Task item. For the listing below, return the line containing "(R121, R140). -/", the line containing "R128, R140). -/", and all lines in between, exactly as written and nothing else.

Supplied material.
-- ==== Sys2Proof/Safety.lean ====
section
/-! DEFINITION. The terms in which claims about the machine are stated: when a tile may issue, what a trigger finds, what the end of its issue cycle leaves, what an instruction may change. -/

namespace Sys2Proof.Machine

/-! ## A trigger alone in its bundle -/

/-- The state as the bundle of the served tile finds it: what is due has landed or taken effect (R125, R148, R169). -/
def State.atBundle (s : State) : State := s.settle s.cur

/-- The strand that the served tile runs. -/
def State.strand (s : State) : Strand := (s.self).bank (s.self).run

/-- The source of a move after the register stagger of its bus (R149). -/
def State.srcOf (s : State) (h : Head) : Src := staggerSrc s.atBundle.strand (s.self).bus h.src

/-- The register of a move's guard; `b0` is not stored (R139). -/
def guardReg (h : Head) : List (Nat × Nat) := (regPlace (.brf h.guard.sel)).toList

/-- The registers that a move whose guard holds reads: that of its guard and that of its source (R121, R140). -/
def State.regsOf (s : State) (h : Head) : List (Nat × Nat) := guardReg h ++ (regPlace (s.srcOf h)).toList

/-- The served tile issues by itself on this tick: it is in no gang, no cause is pending for its running strand, no operation holds it and none of `sv` is under way (R348, R421). -/
structure MayIssue (s : State) : Prop where
  alone : s.inGang = false
  calm : (s.atBundle.self).takePending s.tick false = none
  able : (s.atBundle.self).canIssue s.tick = true
  free : (s.atBundle.self).waits s.tick = false

/-- Registers of the running strand hold no error, correctable or not (R140). -/
abbrev State.intact (s : State) (rs : List (Nat × Nat)) : Prop :=
  ∀ r ∈ rs, regListed s.atBundle.self.badRegs s.atBundle.self.run r.1 r.2 = false
    ∧ regListed s.atBundle.self.softRegs s.atBundle.self.run r.1 r.2 = false

/-- Some of the registers of the running strand holds an uncorrectable error (R140). -/
abbrev State.badReg (s : State) (rs : List (Nat × Nat)) : Prop :=
  ∃ r ∈ rs, regListed s.atBundle.self.badRegs s.atBundle.self.run r.1 r.2 = true

/-- A move that passes the checks of Table 5.7, whose guard holds and whose source drives `v`; the registers of its guard and its source hold no error (R102, R103, R120, R128, R140). -/
structure Carries (i : Instr) (h : Head) (v : Bus) (s : State) : Prop where
  legal : moveCause (s.atBundle.self.run = 3) s.atBundle.self.lis.length i = none
  guard : guardHolds s.atBundle.strand h.guard = true
  value : readSrc s.atBundle.self s.atBundle.strand (s.srcOf h) = some v
  sound : s.intact (s.regsOf h)

/-- The bundle of the served tile is this one trigger, it may issue, and its move carries `v`. -/
structure Fires (i : Instr) (h : Head) (v : Bus) (s : State) : Prop where
  may : MayIssue s
  carries : Carries i h v s

/-- After phase 2, and after the cycle of the `mx` sequence, which comes before the triggers of other sockets (R121, R228). -/
def State.passed (s : State) (h : Head) (k : Sock) : State :=
  let s1 := s.atBundle.onSelf fun t => emptyPort t (s.srcOf h)
  if k = .mx then s1 else s1.mxIssueCycle s1.cur (s.atBundle.self).run

/-- The trigger operand is latched (R123). -/
def State.latched (s : State) (h : Head) (k : Sock) (o : Option Opnd) (v : Bus) : State :=
  match o with
  | some o => (s.passed h k).onSelf fun t => t.onBank s.atBundle.self.run fun b => b.onSock k fun c => c.setLatch o v
  | none => s.passed h k

/-- What the operation finds when it starts (R121, R123). -/
def State.starts (s : State) (h : Head) (k : Sock) (o : Option Opnd) (v : Bus) : Start :=
  let t0 := s.atBundle.self
  let b0 := s.atBundle.strand
  let c := (((s.latched h k o v).self).bank t0.run).sock k
  { sock := k, bank := t0.run, a := c.a, b := c.b, c := c.c, v := v, origin := b0.pc,
    next := b0.pc + BitVec.ofNat 32 (s.self).blen, seq := b0.seq, bus := (s.self).bus,
    locked := t0.locked k, fmt := b0.fmt }

/-- The command queue of a data-locked socket has a free slot (R129). -/
def Admits (h : Head) (k : Sock) (o : Option Opnd) (v : Bus) (s : State) : Prop :=
  s.atBundle.self.locked k = true → ((s.latched h k o v).self).slotFree k false = true

/-- The end of the issue cycle (R144, R156). -/
def State.ended (s : State) (i : Issue) : State :=
  match i.ctl with
  | .gang => formGang (finish (s.self).blen i)
  | .none | .jump _ _ | .skip _ | .openLevel _ | .loopx | .idle _ | .halt | .raise _ | .split => finish (s.self).blen i

/-- A result of a computing socket that is on its way: in the pipeline, or in the command queue of a data-locked socket, where it lands `lat` ticks after its trigger or a free number of ticks later (R125, R129, R130; log 86). -/
def State.delivered (s : State) (st : Start) (lat : Nat) (r : Res) (late : Option Pending := none) : State :=
  if st.locked then
    { s.onSelf fun t =>
      { t with
        nextOp := t.nextOp + 1
        queue := t.queue ++ [{ id := t.nextOp, bank := st.bank, sock := st.sock, a := st.a, b := st.b, c := st.c, origin := st.origin,
                               seq := st.seq, asid := t.asid, born := s.tick, due := s.tick + lat + Config.delay s.free, st := .performed,
                               res := some r, late := late }] } with free := s.free + 1 }
  else
    s.onSelf fun t => t.onBank st.bank fun b =>
      { b with flight := b.flight ++ [{ sock := st.sock, res := r, r := lat, origin := st.origin, seq := st.seq, late := late }] }

/-- An issue that leaves a state and asks nothing of the end of the cycle. -/
def leaves (s : State) : Issue := { st := s }

/-- No condition. -/
def always (_ : Start) (_ : State) : Prop := True

/-- COMPLETION OF A COMPUTING TRIGGER: whenever it fires and its queue admits it, the next state is that of an issue cycle with the result `f` on its way for `lat` cycles. -/
def Computes (i : Instr) (h : Head) (k : Sock) (o : Option Opnd) (lat : Nat) (f : Start → Res) : Prop :=
  ∀ (s : State) (v : Bus), Fires i h v s → Admits h k o v s →
    exec i s = .next (s.ended { st := (s.latched h k o v).delivered (s.starts h k o v) lat (f (s.starts h k o v)) })

/-- COMPLETION OF A TRIGGER: whenever it fires, its queue admits it and `ok` holds of what it finds, the next state is that of an issue cycle that leaves `f`. -/
def Runs (i : Instr) (h : Head) (k : Sock) (o : Option Opnd) (ok : Start → State → Prop) (f : Start → State → Issue) : Prop :=
  ∀ (s : State) (v : Bus), Fires i h v s → Admits h k o v s → ok (s.starts h k o v) (s.latched h k o v) →
    exec i s = .next (s.ended (f (s.starts h k o v) (s.latched h k o v)))

/-- COMPLETION OF A TRIGGER OF `mx`: the cycle of the `mx` sequence follows its start (R228, R248). -/
def RunsMx (i : Instr) (h : Head) (o : Option Opnd) (ok : Start → State → Prop) (f : Start → State → Issue) : Prop :=
  ∀ (s : State) (v : Bus), Fires i h v s → ok (s.starts h .mx o v) (s.latched h .mx o v) →
    exec i s = .next (s.ended
      { f (s.starts h .mx o v) (s.latched h .mx o v) with
        st := ((f (s.starts h .mx o v) (s.latched h .mx o v)).st).mxIssueCycle s.cur s.atBundle.self.run })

Exercise output.
/-- The registers that a move whose guard holds reads: that of its guard and that of its source (R121, R140). -/
def State.regsOf (s : State) (h : Head) : List (Nat × Nat) := guardReg h ++ (regPlace (s.srcOf h)).toList

/-- The served tile issues by itself on this tick: it is in no gang, no cause is pending for its running strand, no operation holds it and none of `sv` is under way (R348, R421). -/
structure MayIssue (s : State) : Prop where
  alone : s.inGang = false
  calm : (s.atBundle.self).takePending s.tick false = none
  able : (s.atBundle.self).canIssue s.tick = true
  free : (s.atBundle.self).waits s.tick = false

/-- Registers of the running strand hold no error, correctable or not (R140). -/
abbrev State.intact (s : State) (rs : List (Nat × Nat)) : Prop :=
  ∀ r ∈ rs, regListed s.atBundle.self.badRegs s.atBundle.self.run r.1 r.2 = false
    ∧ regListed s.atBundle.self.softRegs s.atBundle.self.run r.1 r.2 = false

/-- Some of the registers of the running strand holds an uncorrectable error (R140). -/
abbrev State.badReg (s : State) (rs : List (Nat × Nat)) : Prop :=
  ∃ r ∈ rs, regListed s.atBundle.self.badRegs s.atBundle.self.run r.1 r.2 = true

/-- A move that passes the checks of Table 5.7, whose guard holds and whose source drives `v`; the registers of its guard and its source hold no error (R102, R103, R120, R128, R140). -/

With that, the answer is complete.